## WHAT YOU HAVE TO DO
For every line in the data below that contains "selects", copy the line.

## RECORDED DATA
-- ==== Sys2Proof/Machine/Ops.lean ====
section
/-! DEFINITION. The named operations over the state: the ghost memories, the environment draws, the five calls of the
GPIO capability (R154), delay and log, the control point, and raising and handing over an error (R145). -/

namespace Sys2Proof.Machine

/-! ## Memory -/

/-- The canonical form: addresses strictly rising (no entry equals what an unlisted address reads as, which is no
value). -/
abbrev Memory.wf (m : Memory) : Prop := (m.map (·.1)).Pairwise (· < ·)

/-- What an address reads as: the recorded value, and no value where nothing is recorded. -/
def Memory.read (m : Memory) (a : Nat) : Option Byte :=
  match m with
  | [] => none
  | c :: m => if c.1 = a then some c.2 else Memory.read m a

/-- Record a value. -/
def Memory.write (m : Memory) (a : Nat) (v : Byte) : Memory :=
  match m with
  | [] => [(a, v)]
  | c :: m =>
    if a < c.1 then (a, v) :: c :: m
    else if a = c.1 then (a, v) :: m
    else c :: Memory.write m a v

/-- Forget what an address holds. -/
def Memory.forget (m : Memory) (a : Nat) : Memory := m.filter fun c => c.1 != a

/-! ## Remote register space (R36) -/

/-- The key of a remote register: the pair (device address, sub-address) (R96). -/
def remoteAddr (dev sub : Byte) : Nat := dev.toNat * 256 + sub.toNat

/-- R36 (b), R48: the window offset of a sub-address of the one device, where it lies in the window. -/
def windowOffset (c : Config) (dev sub : Byte) : Option Nat :=
  if dev = c.devAddr ∧ c.progMemBase.toNat ≤ sub.toNat ∧ sub.toNat < c.progMemBase.toNat + 32 then
    some (sub.toNat - c.progMemBase.toNat)
  else none

/-- R48: the page that the last performed write of the page-select register selects, where that is known. -/
def selectedPage (c : Config) (r : Remote) : PageCmd :=
  match r.regs.read (remoteAddr c.devAddr c.regPageSel) with
  | some v => if v = c.valPageMux then .mux else if v = c.valPageProg then .program else .none
  | none => .none

/-- Record a write in the page behind the window; where the page is not known, the offset is not known in either. -/
def writePage (c : Config) (r : Remote) (off : Nat) (v : Byte) : Remote :=
  match selectedPage c r with
  | .mux => { r with muxPage := r.muxPage.write off v }
  | .program => { r with progPage := r.progPage.write off v }
  | .none => { r with muxPage := r.muxPage.forget off, progPage := r.progPage.forget off }

/-- Forget an offset in the page behind the window. -/
def forgetPage (c : Config) (r : Remote) (off : Nat) : Remote :=
  match selectedPage c r with
  | .mux => { r with muxPage := r.muxPage.forget off }
  | .program => { r with progPage := r.progPage.forget off }
  | .none => { r with muxPage := r.muxPage.forget off, progPage := r.progPage.forget off }

/-- R51: a performed write of `val` to (dev, sub). The register of a window sub-address keeps the last value written through
the window to whichever page, also after the page select is rewritten and the window shows the other page; and where the
page select itself lies in the window (R8 does not exclude it), its write is recorded at its offset of the page selected
before the write, and then selects. R48 says neither: DESIGN CHOICE, log entry 12. -/
def Remote.record (c : Config) (r : Remote) (dev sub val : Byte) : Remote :=
  let p := match windowOffset c dev sub with
    | some off => writePage c r off val
    | none => r
  { p with regs := p.regs.write (remoteAddr dev sub) val }

/-- R46, U1: after a failed write nothing is known of (dev, sub). -/
def Remote.forget (c : Config) (r : Remote) (dev sub : Byte) : Remote :=
  let p := match windowOffset c dev sub with
    | some off => forgetPage c r off
    | none => r
  { p with regs := p.regs.forget (remoteAddr dev sub) }

/-- U1: nothing is known of a list of registers of one device, forgotten in the order of the list. A window offset is
forgotten in the page selected when its turn comes, and in both pages where none is known then: where the failed write was
the page select's own, or the list holds the page select before the offset. Elsewhere what was acknowledged in the other
page stays, also where the list rewrote the page select after window bytes. U1 lets a model keep or drop it: DESIGN CHOICE,
log entry 12. -/
def Remote.forgetAll (c : Config) (r : Remote) (dev : Byte) (subs : List Byte) : Remote :=
  subs.foldl (fun r sub => Remote.forget c r dev sub) r

/-! ## Environment draws (R13, R27, R154) -/

/-- The k-th answer to come, counted from 0. -/
def Script.nth {α : Type} (free : Nat → α) (sc : Script α) (k : Nat) : α :=
  match sc.head[k]? with
  | some a => a
  | none =>
    match sc.tail with
    | some a => a
    | none => free (sc.drawn + k)

/-- One answer given. -/
def Script.advance {α : Type} (sc : Script α) : Script α :=
  { sc with head := sc.head.tail, drawn := sc.drawn + 1 }

/-- The k-th pin-call answer to come (true is ok). -/
def State.answer (s : State) (k : Nat) : Bool := s.env.answers.nth Config.freeAnswer k

/-- The k-th sample to come. -/
def State.sample (s : State) (k : Nat) : Sample := s.env.samples.nth Config.freeSample k

/-- A pin-call answer was given. -/
def State.drawAnswer (s : State) : State := s.setEnv { s.env with answers := s.env.answers.advance }

/-- A sample was given. -/
def State.drawSample (s : State) : State := s.setEnv { s.env with samples := s.env.samples.advance }

/-! ## Pins (R26, R154) -/

/-- The state of a pin. -/
def State.pin (s : State) : Pin → PinState
  | .scl => s.scl
  | .sda => s.sda

/-- Replace the state of a pin. -/
def State.setPin (s : State) (p : Pin) (v : PinState) : State :=
  match p with
  | .scl => s.setScl v
  | .sda => s.setSda v

/-- The level of a driven bit. -/
def levelOf (b : Bool) : Level := if b then .high else .low

/-- R26: after a call that answered fail, direction and level are unknown. -/
def PinState.failed (p : PinState) : PinState := { p with dir := .unknown, level := .unknown }

/-- R26: after `PinRequest`. -/
def PinState.afterRequest (p : PinState) (ok : Bool) : PinState :=
  if ok then { claimed := true, dir := .unknown, level := .unknown } else p.failed

/-- R26: after `PinSetOutput`. -/
def PinState.afterSetOutput (p : PinState) (b ok : Bool) : PinState :=
  if ok then { p with dir := .out, level := levelOf b } else p.failed

/-- R26: after `PinSetInput`. -/
def PinState.afterSetInput (p : PinState) (ok : Bool) : PinState :=
  if ok then { p with dir := .inp } else p.failed

/-- R26: after `PinRelease`. -/
def PinState.afterRelease (p : PinState) (ok : Bool) : PinState :=
  if ok then { claimed := false, dir := .unknown, level := .unknown } else p.failed

/-- Append one event to the trace (R12). -/
def State.emit (s : State) (e : Event) : State := s.setTrace (s.trace ++ [e])

/-! ## Operations that may raise (R145) -/

/-- A piece of an operation: it ends normally with a value or raises an error, and leaves a state either way. -/
abbrev Op := ExceptT Error (StateM State)

/-- Build a piece from its effect. -/
def Op.mk {α : Type} (f : State → Except Error α × State) : Op α := f

/-- Run a piece at a state. -/
def Op.apply {α : Type} (x : Op α) (s : State) : Except Error α × State := x s

/-- `raise e` (R11, R145): it saves nothing and switches no mode; the frame it leaves is popped by `call`. -/
def raise {α : Type} (e : Error) : Op α := Op.mk fun s => (.error e, s)

/-- Run a piece and hand its error, if it raises one, to the caller's error arm (R145). -/
def attempt {α : Type} (x : Op α) : Op (Except Error α) := Op.mk fun s => ((.ok (x.apply s).1), (x.apply s).2)

/-- Change the state. -/
def update (f : State → State) : Op Unit := Op.mk fun s => (.ok (), f s)

/-- Read the state. -/
def readState {α : Type} (f : State → α) : Op α := Op.mk fun s => (.ok (f s), s)

/-! ## Control point (R18, R19, R145) -/

/-- A call pushes a frame (R19). -/
def ControlPoint.push (p : ControlPoint) (op : OpName) : ControlPoint :=
  { p with frames := { op := op, step := 1 } :: p.frames }

/-- Completion and `raise` pop the frame (R19, R145). -/
def ControlPoint.pop (p : ControlPoint) : ControlPoint := { p with frames := p.frames.tail }

/-- The innermost frame goes to a step (R19). -/
def ControlPoint.atStep (p : ControlPoint) (n : Nat) : ControlPoint :=
  { p with
    frames := match p.frames with
      | [] => []
      | f :: fs => { f with step := n } :: fs }

/-- Push a frame. -/
def State.pushFrame (s : State) (op : OpName) : State := s.setPc (s.pc.push op)

/-- Pop the innermost frame. -/
def State.popFrame (s : State) : State := s.setPc s.pc.pop

/-- Go to a step in the innermost frame. -/
def State.goToStep (s : State) (n : Nat) : State := s.setPc (s.pc.atStep n)

/-- The top-level frame takes a named value (R18). -/
def State.setTop (s : State) (t : Top) : State := s.setPc { s.pc with top := t }

/-- Call an operation (R19): push its frame, run it, pop the frame however it ended, and hand its value or its error
to the caller (R145). -/
def call {α : Type} (op : OpName) (x : Op α) : Op α := Op.mk fun s =>
  ((x.apply (s.pushFrame op)).1, (x.apply (s.pushFrame op)).2.popFrame)

/-- Step n of the running operation's pseudocode. -/
def line (n : Nat) : Op Unit := update fun s => s.goToStep n

/-- `pc <- t` for the top-level frame. -/
def goTop (t : Top) : Op Unit := update fun s => s.setTop t

/-! ## The five calls of the GPIO capability (R154), delay and log -/

/-- `PinRequest` fails if the pin is already claimed, and otherwise as drawn (R154). -/
def State.requestAnswer (s : State) (p : Pin) : Bool := s.answer 0 && !(s.pin p).claimed

/-- The state after `PinRequest`. -/
def State.pinRequest (s : State) (p : Pin) : State :=
  (s.drawAnswer.setPin p ((s.pin p).afterRequest (s.requestAnswer p))).emit (.req p (s.requestAnswer p))

/-- `PinRequest(id, label)` (R154): the handle, or none on fail. Identifier and label pick the pin in the capability
and influence nothing else (decision D32). -/
def pinRequest (p : Pin) (_id : Nat) (_label : String) : Op (Option Nat) := Op.mk fun s =>
  (.ok (if s.requestAnswer p then some (Config.freeHandle s.env.answers.drawn) else none), s.pinRequest p)

/-- The state after `PinSetOutput`. -/
def State.pinSetOutput (s : State) (p : Pin) (b : Bool) : State :=
  (s.drawAnswer.setPin p ((s.pin p).afterSetOutput b (s.answer 0))).emit (.out p b (s.answer 0))

/-- `PinSetOutput(h, b)` on the pin the handle stands for (R154): ok or fail. -/
def pinSetOutput (p : Pin) (b : Bool) : Op Bool := Op.mk fun s => (.ok (s.answer 0), s.pinSetOutput p b)

/-- The state after `PinSetInput`. -/
def State.pinSetInput (s : State) (p : Pin) : State :=
  (s.drawAnswer.setPin p ((s.pin p).afterSetInput (s.answer 0))).emit (.inp p (s.answer 0))

/-- `PinSetInput(h)` (R154): ok or fail. -/
def pinSetInput (p : Pin) : Op Bool := Op.mk fun s => (.ok (s.answer 0), s.pinSetInput p)

/-- The state after `PinRead`. -/
def State.pinRead (s : State) (p : Pin) : State := s.drawSample.emit (.rd p (s.sample 0))

/-- `PinRead(h)` (R154): 0, 1 or invalid, whatever was driven (R27). -/
def pinRead (p : Pin) : Op Sample := Op.mk fun s => (.ok (s.sample 0), s.pinRead p)

/-- The state after `PinRelease`. -/
def State.pinRelease (s : State) (p : Pin) : State :=
  (s.drawAnswer.setPin p ((s.pin p).afterRelease (s.answer 0))).emit (.rel p (s.answer 0))

/-- `PinRelease(h)` (R154): ok or fail. -/
def pinRelease (p : Pin) : Op Bool := Op.mk fun s => (.ok (s.answer 0), s.pinRelease p)

/-- `Delay(n)` (R11, R151): an annotation. -/
def delay (n : Nat) : Op Unit := update fun s => s.emit (.dly n)

/-- `Delay(k*T)`, T the session's half-period (R14, R76). -/
def delayHalves (k : Nat) : Op Unit := update fun s => s.emit (.dly (k * s.session.halfPeriod))

/-- `Log(text)` (R157): an annotation. -/
def logMessage (m : LogMessage) : Op Unit := update fun s => s.emit (.log m)

/-! ## The session a successful `Acquire` leaves (R14, R15, R122) -/

/-- Steps 10 and 11 of `Acquire`: the session registers are written and the session is valid. -/
def Session.open (v : Session) (c : Config) : Session :=
  { v with sclPin := c.sclId, sdaPin := c.sdaId, halfPeriod := Config.halfPeriod, valid := true }

/-- Steps 1 to 3 of `Release`: the handles are forgotten and the session ends. -/
def Session.closed (v : Session) : Session := { v with hSda := none, hScl := none, valid := false }

/-- The session that the direct issue of operations 0x0 to 0x9 presupposes, set up by a successful `Acquire`
(95_test_vectors.md, decision D29): pins claimed, direction and level unknown. Log entry 7. -/
def State.openSession (s : State) : State :=
  ((s.setSession ({ s.session with
      hScl := some (Config.freeHandle s.env.answers.drawn)
      hSda := some (Config.freeHandle (s.env.answers.drawn + 1)) }.open s.cfg)).setScl
    (s.scl.afterRequest true)).setSda (s.sda.afterRequest true)

/-- The state with no session that `RUN` and `RUNERR` presuppose (R67): handles forgotten, pins released. -/
def State.closeSession (s : State) : State :=
  ((s.setSession s.session.closed).setScl (s.scl.afterRelease true)).setSda (s.sda.afterRelease true)

/-! ## Reset by the host (R31, R161) -/

/-- Reset at the start of a host command and on a kill (R161): the block's own state as R31 says; the parameters, the
pins, the responder, the environment and the host's further inputs are not touched. -/
def State.hostReset (s : State) : State :=
  { State.reset with
    cfg := s.cfg
    scl := s.scl
    sda := s.sda
    remote := s.remote
    env := s.env
    inputs := s.inputs }

/-! ## Issuing an operation (R67) -/

/-- Both handles are present (R15). -/
def Session.handlesHeld (v : Session) : Bool := v.hScl.isSome && v.hSda.isSome

/-- An operation that takes the Bus Session as an implicit operand (R67). -/
def withSession (s : State) (k : State → State) : Host.Outcome State Fault Refusal :=
  match s.pc.top with
  | .idle =>
    if s.session.valid then
      if s.session.handlesHeld then .next (k s) else .fault .unwrittenHandle
    else .refused .noSession
  | .terminalWait _ => .fault .terminalWait
  | .acquire => .refused .notIdle
  | .bringUp _ => .refused .notIdle
  | .backoff _ => .refused .notIdle
  | .play => .refused .notIdle
  | .cleanup => .refused .notIdle
  | .done _ => .refused .notIdle

/-- `RUN` and `RUNERR`, which create and destroy the session themselves (R67). -/
def withoutSession (s : State) (k : State → State) : Host.Outcome State Fault Refusal :=
  match s.pc.top with
  | .idle => if s.session.valid then .refused .sessionActive else .next (k s)
  | .terminalWait _ => .fault .terminalWait
  | .acquire => .refused .notIdle
  | .bringUp _ => .refused .notIdle
  | .backoff _ => .refused .notIdle
  | .play => .refused .notIdle
  | .cleanup => .refused .notIdle
  | .done _ => .refused .notIdle

/-- What the issuer of an operation receives: its value, or its error (R136). -/
def resultOf {α : Type} (ret : α → Result) : Except Error α → Result
  | .ok a => ret a
  | .error e => .status (.error e)

/-- The state an operation leaves, with what it returned. -/
def finish {α : Type} (ret : α → Result) (x : Op α) (s : State) : State :=
  (x.apply s).2.setResult (resultOf ret (x.apply s).1)

/-- `success` as the value of an operation that returns nothing else. -/
def returnsSuccess : Unit → Result := fun _ => .status .success

/-! ## What the host receives (R129, R141, R159) -/

/-- The status delivered to the host: `EXIT_STATUS` once the command is done, and nothing in the terminal wait. -/
def State.deliveredStatus (s : State) : Option Status :=
  match s.pc.top with
  | .done st => some st
  | .idle => none
  | .acquire => none
  | .bringUp _ => none
  | .backoff _ => none
  | .play => none
  | .cleanup => none
  | .terminalWait _ => none

/-- The integer the host sees (R141): `EXIT_CODE` of the delivered status. -/
def State.exitCode (s : State) : Option Int := s.deliveredStatus.map Config.exitCode

end Sys2Proof.Machine
end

## EXPECTED OUTPUT
/-- R48: the page that the last performed write of the page-select register selects, where that is known. -/
before the write, and then selects. R48 says neither: DESIGN CHOICE, log entry 12. -/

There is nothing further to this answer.